### TASK DESCRIPTION:
Search the records for "misroute" and copy each line that holds it.

** DATA follows **

-- ==== Sys2Proof/Machine/LinkState.lean ====
section
/-!
DEFINITION. The state of the 96 Stoith links, the octets, the route table and the link-edge registers (spec/08_stoith_links.md), and of the sixteen DMA
channels (spec/07_descriptor_dma.md). A reset value the spec does not give is zero (log entry 1).
-/
namespace Sys2Proof.Machine

/-- A transaction packet of a `PKT` slot (R254): `ext` holds die-network header words 4 to 7. -/
structure LPkt where
  tc : Nat
  mir : Bool
  hops : Nat
  dlpn : Nat
  slpn : Nat
  gen : Nat
  tag : Nat
  words : Nat
  addr : Nat
  kind : Nat
  ext : List Nat
  data : List Word
  deriving DecidableEq, Repr

/-- An `MGT` slot (R256). -/
structure Mgt where
  mkind : Nat
  bcast : Bool
  hops : Nat
  dlpn : Nat
  slpn : Nat
  gen : Nat
  arg : Nat
  deriving DecidableEq, Repr

/-- A `TIM` slot (R257). `rxFt` is the FT at which the frame that held a received one crossed the lands; a slot that is sent has none. -/
structure TimS where
  tkind : Nat
  tstate : Nat
  hops : Nat
  mlpn : Nat
  seq : Nat
  ta : Nat
  tb : Nat
  tai : Nat
  rxFt : Option Nat
  deriving DecidableEq, Repr

/-- A header slot as received or sent (R253, R258). -/
inductive Slot where
  | pkt (p : LPkt)
  | mgt (m : Mgt)
  | tim (t : TimS)
  | ack (seq : Nat) (nak : Bool) (credits : List Nat)
  | ident (blk : Nat)
  | handoffReq (link : Nat)
  | handoffRsp (link exp : Nat)
  | retrain
  deriving DecidableEq, Repr

/-- A packet or slot queued at a link's egress: its rank of R265 (0 `TIM`, 1 `MGT`, 2 SCH responses, 3 UNS responses, 4 SCH requests, 5 UNS requests), the time it
registered, the SCH slot it belongs to, the time before which a perturbation holds it, and, for a response, the link its request arrived on (R273). -/
structure QEnt where
  slot : Slot
  rank : Nat
  since : Nat
  sch : Option Nat
  notBefore : Nat
  arrival : Option Nat
  deriving DecidableEq, Repr

/-- A frame (R250): `RSTART`, `INS` and its ten flits of 512 bits, flit 0 first. Its 5,140 bits, the CRC among them, are `Frame.bits`. -/
structure Frame where
  rstart : Bool
  ins : Nat
  flits : List Nat
  deriving DecidableEq, Repr

/-- A packet placed in frames and kept for a handoff: the number of the frame that holds its last flit, counted from link initialisation (R259, R269). -/
structure Sent where
  ent : QEnt
  last : Nat
  deriving DecidableEq, Repr

/-- The transmit side of a link: sequenced frames completed and frames covered by an `ACK`, counted from link initialisation; when an `ACK` last advanced; the end of a replay in
progress; whether the next frame carries `RSTART`; the frame under construction, its `INS`, the time and the FT at which it was begun, and the place in it of a packet's header flit whose
slot 1 is free (R254); the replay buffer, oldest frame first, each with the times it
was resent (R259, R260); the packets in those frames; queues; credits. -/
structure LinkTx where
  frames : Nat
  acked : Nat
  ackAt : Nat
  replayTo : Nat
  rstart : Bool
  cur : List Nat
  curIns : Nat
  curAt : Nat
  curFt : Nat
  hdr : Option Nat
  buf : List (Frame × Nat)
  sent : List Sent
  q : List QEnt
  emq : List Mgt
  credit : List Nat
  used : List Nat
  arb : Arb
  deriving DecidableEq, Repr

def LinkTx.zero : LinkTx :=
  { frames := 0, acked := 0, ackAt := 0, replayTo := 0, rstart := false, cur := [], curIns := 0, curAt := 0, curFt := 0, hdr := none, buf := [], sent := [], q := [], emq := [],
    credit := [0, 0, 0, 0, 0, 0], used := [0, 0, 0, 0, 0, 0], arb := Arb.zero }

/-- The receive side: frames accepted, a `NAK` outstanding, frames since the last `ACK`, freed credits per pool, the packet being assembled with its data flits left, the data flits
to pass over of a packet that was dropped,
the slots received and not yet acted on, the emergency slots among them in a queue of their own (R264), and whether a handoff has stopped reception (R269). -/
structure LinkRx where
  accepted : Nat
  nak : Bool
  nakAt : Nat
  sinceAck : Nat
  ackAt : Nat
  freed : List Nat
  held : List Nat
  part : Option (LPkt × Nat)
  skip : Nat
  q : List Slot
  em : List Mgt
  stopped : Bool
  deriving DecidableEq, Repr

def LinkRx.zero : LinkRx := ⟨0, false, 0, 0, 0, [0, 0, 0, 0, 0, 0], [0, 0, 0, 0, 0, 0], none, 0, [], [], false⟩

/-- One link (R281 to R285, and its register block). `phase`: 0 none, 1 PMD start-up, 2 codeword lock, 3 identity, 4 credit initialisation. `solo` is the surviving lane in `DEGRADED`
(R252); `pmdEnd` the time at which the PHYs end PMD start-up (R282); `wasSch` the slot that the far end's handoff has moved away (R267); `farPlan` the `PLAN_TAG` of the last identity block (R279). -/
structure Link where
  state : Nat
  prev : Nat
  lane0 : Bool
  lane1 : Bool
  sch : Option Nat
  wasSch : Option Nat
  solo : Option Nat
  planMismatch : Bool
  queued : Bool
  claim : Nat
  fast : Bool
  phase : Nat
  phaseAt : Nat
  pmdEnd : Option Nat
  retryAt : Option Nat
  fastAt : Nat
  lastFast : Option Nat
  degAt : Nat
  farId : Nat
  farPort : Nat
  farLpn : Nat
  farLpnValid : Bool
  farRole : Nat
  farDev : Nat
  farTim : Bool
  farHandoff : Bool
  farPlan : Nat
  identGot : Bool
  identAt : Nat
  fecCorr : Nat
  badFrames : Nat
  replays : Nat
  fastRetrains : Nat
  fullTrains : Nat
  handoffs : Nat
  nearMiss : Nat
  asym : Int
  genDrop : Nat
  misroute : Nat
  repeatDrop : Nat
  handoff : Option (Nat × Nat)
  tx : LinkTx
  rx : LinkRx
  deriving DecidableEq, Repr

def Link.reset : Link :=
  { state := 0, prev := 0, lane0 := false, lane1 := false, sch := none, wasSch := none, solo := none, planMismatch := false, queued := false, claim := 0, fast := false,
    phase := 0, phaseAt := 0, pmdEnd := none, retryAt := none, fastAt := 0, lastFast := none, degAt := 0, farId := 0, farPort := 0, farLpn := 0,
    farLpnValid := false, farRole := 3, farDev := 0, farTim := false, farHandoff := false, farPlan := 0, identGot := false, identAt := 0, fecCorr := 0,
    badFrames := 0, replays := 0, fastRetrains := 0, fullTrains := 0, handoffs := 0, nearMiss := 0, asym := 0, genDrop := 0, misroute := 0,
    repeatDrop := 0, handoff := none, tx := LinkTx.zero, rx := LinkRx.zero }

/-- An octet (R266 to R268): its spare index (0xFE names none), the link index that carries each slot, and `OCTET_SHORT`. -/
structure Octet where
  spare : Nat
  slots : List Nat
  short : Bool
  deriving DecidableEq, Repr

/-- The default spare is index 7, and slots 0 to 6 map in ascending order to the other indices (R266). -/
def Octet.reset : Octet := ⟨7, [0, 1, 2, 3, 4, 5, 6], false⟩

/-- The Stoith links of the package. `claimsSeen` holds the relayed (`SLPN`, PID, time) of R277; `claimAgain` is the time a spare sends its own claim again; `handoffs` counts since power-up, and `flits` counts the flits sent since the power manager last read it (R386). -/
structure Stoith where
  links : Tab Link
  octets : Tab Octet
  routes : Tab Nat
  unreach : Tab Nat
  trainMode : Nat
  claimsSeen : List (Nat × Nat × Nat)
  claimAgain : Option Nat
  handoffs : Nat
  flits : Nat
  deriving DecidableEq, Repr

def Stoith.reset : Stoith := ⟨[], [], [], [], 0, [], none, 0, 0⟩

/-- A request of a DMA channel that waits for its answer (R228, R241): its token, what it is for (0 source read, 1 descriptor read, 2 shadow read, 3 status write, 4 ownership write,
5 destination write, 6 auxiliary source read, 7 auxiliary destination write, 8 a read whose answer will be discarded), its place in its stream, whether it is a host request, and its expiry time. -/
structure DmaReq where
  tok : Nat
  what : Nat
  off : Nat
  len : Nat
  host : Bool
  expires : Nat
  deriving DecidableEq, Repr

/-- The descriptor a channel runs: its sixteen words, its address, the source bytes read so far (by stream offset), how far reads and writes have issued, the destination
ranges written, the first failure and when it was registered, and the completion step reached (R238): 0 moving data, 1 its status is settled (`fail` holds it), 3 status written. -/
structure DmaDesc where
  words : List Nat
  addr : Nat
  gen : Nat
  src : Tab Byte
  auxSrc : Tab Byte
  readAt : Nat
  auxReadAt : Nat
  writeAt : Nat
  auxWriteAt : Nat
  written : List (Nat × Nat)
  fail : Option Nat
  failAt : Nat
  stage : Nat
  peeked : Bool
  deriving DecidableEq, Repr

/-- A descriptor as it begins: its words, its address and its `TAG_GEN`. -/
def DmaDesc.start (words : List Nat) (addr gen : Nat) : DmaDesc :=
  { words := words, addr := addr, gen := gen, src := [], auxSrc := [], readAt := 0, auxReadAt := 0, writeAt := 0, auxWriteAt := 0, written := [], fail := none, failAt := 0, stage := 0, peeked := false }

/-- A DMA channel (R233 to R244). `state` is the code of `DMA_STATUS`, the one a pause leaves; `fetching` says that a descriptor read is outstanding or waits to be issued; `stopAt` is
the time of the stop that `stopReq` tells of, `okAt` the time at which the last descriptor completed with status 0, and `late` the tokens of requests given up whose answer may still come, with whether it comes from the host. -/
structure DmaCh where
  next : Nat
  state : Nat
  pend : Bool
  fetchErr : Bool
  lastStatus : Nat
  tagGen : Nat
  timeoutUs : Nat
  nearMiss : Nat
  done : Nat
  claim : Nat
  cur : Option DmaDesc
  fetching : Bool
  shadow : Option (List Nat)
  stopReq : Bool
  stopAt : Nat
  okAt : Option Nat
  reqs : List DmaReq
  tokSeq : Nat
  late : List (Nat × Bool)
  deriving DecidableEq, Repr

def DmaCh.reset : DmaCh :=
  { next := 0, state := 0, pend := false, fetchErr := false, lastStatus := 0, tagGen := 0, timeoutUs := 10000, nearMiss := 0, done := 0,
    claim := 1, cur := none, fetching := false, shadow := none, stopReq := false, stopAt := 0, okAt := none, reqs := [], tokSeq := 0, late := [] }

end Sys2Proof.Machine
end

** End of DATA **

### TASK SOLUTION:
  misroute : Nat
    badFrames := 0, replays := 0, fastRetrains := 0, fullTrains := 0, handoffs := 0, nearMiss := 0, asym := 0, genDrop := 0, misroute := 0,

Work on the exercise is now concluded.